Despite rumors that some graduate students were evicted from their residences in San Clemente Villages, grad students and the university are collaborating to find a solution to a larger housing crisis.
Housing contracts for San Clemente guarantee two years of housing. Before enrollment numbers increased and the rent of San Clemente decreased, however, many students lived in San Clemente long past the two-year mark.
When the price of alternative housing increased, more grad students began signing contracts to live in San Clemente.
According to Cierra Raine Sorin, the Graduate Student Association (GSA) Vice President of Communications and Records, the university guaranteed two years of housing in San Clemente for graduate students who are enrolling in fall 2018. However, there were not enough beds for both existing and new residents of San Clemente.
Letters were sent to current residents, notifying them that they would be asked to leave after their contracts ended to accommodate the influx of new students.
“Initially, there was some panic,” said Sorin in an interview with The Bottom Line. “However, the university never did anything that was not already communicated to students and nobody’s contract was violated. The narrative that people were issued eviction notices is simply not true.”
To combat the issue, the university allowed students to be let out of their contracts early if they found housing elsewhere, negating the typical charge of between $250 and $350 for breaking a housing contract.
GSA also advocated on behalf of grad students to help them find alternative housing options. GSA executives collaborated with the Community Housing Office to host weekly bagel hours last quarter, where grad students could meet representatives from apartment complexes in the local area and explore more housing options. The entity is also partnering with the administration to explore sustainable solutions to the housing crisis. Housing contracts are currently being negotiated across the state.

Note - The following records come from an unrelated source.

/-! ## writeFmtId -/

@[simp] theorem writeFmtId_done (l : Latched) :
    (writeFmtId l s).done = s.done := by unfold writeFmtId; cases commandFmtId l <;> rfl
@[simp] theorem writeFmtId_err (l : Latched) :
    (writeFmtId l s).err = s.err := by unfold writeFmtId; cases commandFmtId l <;> rfl
@[simp] theorem writeFmtId_errCode (l : Latched) :
    (writeFmtId l s).errCode = s.errCode := by unfold writeFmtId; cases commandFmtId l <;> rfl
@[simp] theorem writeFmtId_verValid (l : Latched) :
    (writeFmtId l s).verValid = s.verValid := by unfold writeFmtId; cases commandFmtId l <;> rfl
@[simp] theorem writeFmtId_bestValid (l : Latched) :
    (writeFmtId l s).bestValid = s.bestValid := by unfold writeFmtId; cases commandFmtId l <;> rfl
@[simp] theorem writeFmtId_irqEn (l : Latched) :
    (writeFmtId l s).irqEn = s.irqEn := by unfold writeFmtId; cases commandFmtId l <;> rfl
@[simp] theorem writeFmtId_rule3Mode (l : Latched) :
    (writeFmtId l s).rule3Mode = s.rule3Mode := by unfold writeFmtId; cases commandFmtId l <;> rfl
@[simp] theorem writeFmtId_version (l : Latched) :
    (writeFmtId l s).version = s.version := by unfold writeFmtId; cases commandFmtId l <;> rfl
@[simp] theorem writeFmtId_mask (l : Latched) :
    (writeFmtId l s).mask = s.mask := by unfold writeFmtId; cases commandFmtId l <;> rfl
@[simp] theorem writeFmtId_fmtId (l : Latched) :
    (writeFmtId l s).fmtId = (commandFmtId l).getD s.fmtId := by unfold writeFmtId; cases commandFmtId l <;> rfl
@[simp] theorem writeFmtId_fmtWord (l : Latched) :
    (writeFmtId l s).fmtWord = s.fmtWord := by unfold writeFmtId; cases commandFmtId l <;> rfl
@[simp] theorem writeFmtId_verWord (l : Latched) :
    (writeFmtId l s).verWord = s.verWord := by unfold writeFmtId; cases commandFmtId l <;> rfl
@[simp] theorem writeFmtId_penTotal (l : Latched) :
    (writeFmtId l s).penTotal = s.penTotal := by unfold writeFmtId; cases commandFmtId l <;> rfl
@[simp] theorem writeFmtId_penR1 (l : Latched) :
    (writeFmtId l s).penR1 = s.penR1 := by unfold writeFmtId; cases commandFmtId l <;> rfl
@[simp] theorem writeFmtId_penR2 (l : Latched) :
    (writeFmtId l s).penR2 = s.penR2 := by unfold writeFmtId; cases commandFmtId l <;> rfl
@[simp] theorem writeFmtId_penR3 (l : Latched) :
    (writeFmtId l s).penR3 = s.penR3 := by unfold writeFmtId; cases commandFmtId l <;> rfl
@[simp] theorem writeFmtId_penR4 (l : Latched) :
    (writeFmtId l s).penR4 = s.penR4 := by unfold writeFmtId; cases commandFmtId l <;> rfl
@[simp] theorem writeFmtId_darkCount (l : Latched) :
    (writeFmtId l s).darkCount = s.darkCount := by unfold writeFmtId; cases commandFmtId l <;> rfl
@[simp] theorem writeFmtId_bestPenalty (l : Latched) :
    (writeFmtId l s).bestPenalty = s.bestPenalty := by unfold writeFmtId; cases commandFmtId l <;> rfl
@[simp] theorem writeFmtId_bestMask (l : Latched) :
    (writeFmtId l s).bestMask = s.bestMask := by unfold writeFmtId; cases commandFmtId l <;> rfl
@[simp] theorem writeFmtId_errInfo (l : Latched) :
    (writeFmtId l s).errInfo = s.errInfo := by unfold writeFmtId; cases commandFmtId l <;> rfl
@[simp] theorem writeFmtId_seq (l : Latched) :
    (writeFmtId l s).seq = s.seq := by unfold writeFmtId; cases commandFmtId l <;> rfl
@[simp] theorem writeFmtId_psc (l : Latched) :
    (writeFmtId l s).psc = s.psc := by unfold writeFmtId; cases commandFmtId l <;> rfl
@[simp] theorem writeFmtId_mem (l : Latched) :
    (writeFmtId l s).mem = s.mem := by unfold writeFmtId; cases commandFmtId l <;> rfl
@[simp] theorem writeFmtId_params (l : Latched) :
    (writeFmtId l s).params = s.params := by unfold writeFmtId; cases commandFmtId l <;> rfl
@[simp] theorem writeFmtId_schedule (l : Latched) :
    (writeFmtId l s).schedule = s.schedule := by unfold writeFmtId; cases commandFmtId l <;> rfl
@[simp] theorem writeFmtId_reply (l : Latched) :
    (writeFmtId l s).reply = s.reply := by unfold writeFmtId; cases commandFmtId l <;> rfl

/-! ## storeStatus -/

@[simp] theorem storeStatus_done (v : Word) :
    (storeStatus v s).done = if v.getLsbD 1 then false else s.done := by unfold storeStatus; cases v.getLsbD 1 <;> cases v.getLsbD 2 <;> rfl
@[simp] theorem storeStatus_err (v : Word) :
    (storeStatus v s).err = if v.getLsbD 2 then false else s.err := by unfold storeStatus; cases v.getLsbD 1 <;> cases v.getLsbD 2 <;> rfl
@[simp] theorem storeStatus_errCode (v : Word) :
    (storeStatus v s).errCode = if v.getLsbD 2 then .none else s.errCode := by unfold storeStatus; cases v.getLsbD 1 <;> cases v.getLsbD 2 <;> rfl
@[simp] theorem storeStatus_verValid (v : Word) :
    (storeStatus v s).verValid = s.verValid := by unfold storeStatus; cases v.getLsbD 1 <;> cases v.getLsbD 2 <;> rfl
@[simp] theorem storeStatus_bestValid (v : Word) :
    (storeStatus v s).bestValid = s.bestValid := by unfold storeStatus; cases v.getLsbD 1 <;> cases v.getLsbD 2 <;> rfl
@[simp] theorem storeStatus_irqEn (v : Word) :
    (storeStatus v s).irqEn = s.irqEn := by unfold storeStatus; cases v.getLsbD 1 <;> cases v.getLsbD 2 <;> rfl
@[simp] theorem storeStatus_rule3Mode (v : Word) :
    (storeStatus v s).rule3Mode = s.rule3Mode := by unfold storeStatus; cases v.getLsbD 1 <;> cases v.getLsbD 2 <;> rfl
@[simp] theorem storeStatus_version (v : Word) :
    (storeStatus v s).version = s.version := by unfold storeStatus; cases v.getLsbD 1 <;> cases v.getLsbD 2 <;> rfl
@[simp] theorem storeStatus_mask (v : Word) :
    (storeStatus v s).mask = s.mask := by unfold storeStatus; cases v.getLsbD 1 <;> cases v.getLsbD 2 <;> rfl
@[simp] theorem storeStatus_fmtId (v : Word) :
    (storeStatus v s).fmtId = s.fmtId := by unfold storeStatus; cases v.getLsbD 1 <;> cases v.getLsbD 2 <;> rfl
@[simp] theorem storeStatus_fmtWord (v : Word) :
    (storeStatus v s).fmtWord = s.fmtWord := by unfold storeStatus; cases v.getLsbD 1 <;> cases v.getLsbD 2 <;> rfl
@[simp] theorem storeStatus_verWord (v : Word) :
    (storeStatus v s).verWord = s.verWord := by unfold storeStatus; cases v.getLsbD 1 <;> cases v.getLsbD 2 <;> rfl
@[simp] theorem storeStatus_penTotal (v : Word) :
    (storeStatus v s).penTotal = s.penTotal := by unfold storeStatus; cases v.getLsbD 1 <;> cases v.getLsbD 2 <;> rfl
@[simp] theorem storeStatus_penR1 (v : Word) :
    (storeStatus v s).penR1 = s.penR1 := by unfold storeStatus; cases v.getLsbD 1 <;> cases v.getLsbD 2 <;> rfl
@[simp] theorem storeStatus_penR2 (v : Word) :
    (storeStatus v s).penR2 = s.penR2 := by unfold storeStatus; cases v.getLsbD 1 <;> cases v.getLsbD 2 <;> rfl
@[simp] theorem storeStatus_penR3 (v : Word) :
    (storeStatus v s).penR3 = s.penR3 := by unfold storeStatus; cases v.getLsbD 1 <;> cases v.getLsbD 2 <;> rfl
@[simp] theorem storeStatus_penR4 (v : Word) :
    (storeStatus v s).penR4 = s.penR4 := by unfold storeStatus; cases v.getLsbD 1 <;> cases v.getLsbD 2 <;> rfl
@[simp] theorem storeStatus_darkCount (v : Word) :
    (storeStatus v s).darkCount = s.darkCount := by unfold storeStatus; cases v.getLsbD 1 <;> cases v.getLsbD 2 <;> rfl
@[simp] theorem storeStatus_bestPenalty (v : Word) :
    (storeStatus v s).bestPenalty = s.bestPenalty := by unfold storeStatus; cases v.getLsbD 1 <;> cases v.getLsbD 2 <;> rfl
@[simp] theorem storeStatus_bestMask (v : Word) :
    (storeStatus v s).bestMask = s.bestMask := by unfold storeStatus; cases v.getLsbD 1 <;> cases v.getLsbD 2 <;> rfl
@[simp] theorem storeStatus_errInfo (v : Word) :
    (storeStatus v s).errInfo = if v.getLsbD 2 then 0 else s.errInfo := by unfold storeStatus; cases v.getLsbD 1 <;> cases v.getLsbD 2 <;> rfl
@[simp] theorem storeStatus_seq (v : Word) :
    (storeStatus v s).seq = s.seq := by unfold storeStatus; cases v.getLsbD 1 <;> cases v.getLsbD 2 <;> rfl
@[simp] theorem storeStatus_psc (v : Word) :
    (storeStatus v s).psc = s.psc := by unfold storeStatus; cases v.getLsbD 1 <;> cases v.getLsbD 2 <;> rfl
@[simp] theorem storeStatus_mem (v : Word) :
    (storeStatus v s).mem = s.mem := by unfold storeStatus; cases v.getLsbD 1 <;> cases v.getLsbD 2 <;> rfl
@[simp] theorem storeStatus_params (v : Word) :
    (storeStatus v s).params = s.params := by unfold storeStatus; cases v.getLsbD 1 <;> cases v.getLsbD 2 <;> rfl
@[simp] theorem storeStatus_schedule (v : Word) :
    (storeStatus v s).schedule = s.schedule := by unfold storeStatus; cases v.getLsbD 1 <;> cases v.getLsbD 2 <;> rfl
@[simp] theorem storeStatus_reply (v : Word) :
    (storeStatus v s).reply = s.reply := by unfold storeStatus; cases v.getLsbD 1 <;> cases v.getLsbD 2 <;> rfl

“We know that this is only a temporary solution to a larger housing crisis that affects all of UCSB’s students. Lots of UCs are dealing with housing issues right now,” said Sorin.
Both undergraduate and graduate enrollment in the UC system has skyrocketed in recent years, with 198,866 students enrolling for the 2015-2016 year and 216,747 enrolling for the 2017-2018 year.
As enrollment increases, accommodations must be made to ensure continued quality of life and education for UC students. Without a focus on solutions, housing insecurity will only be one of the many symptoms of increased enrollment.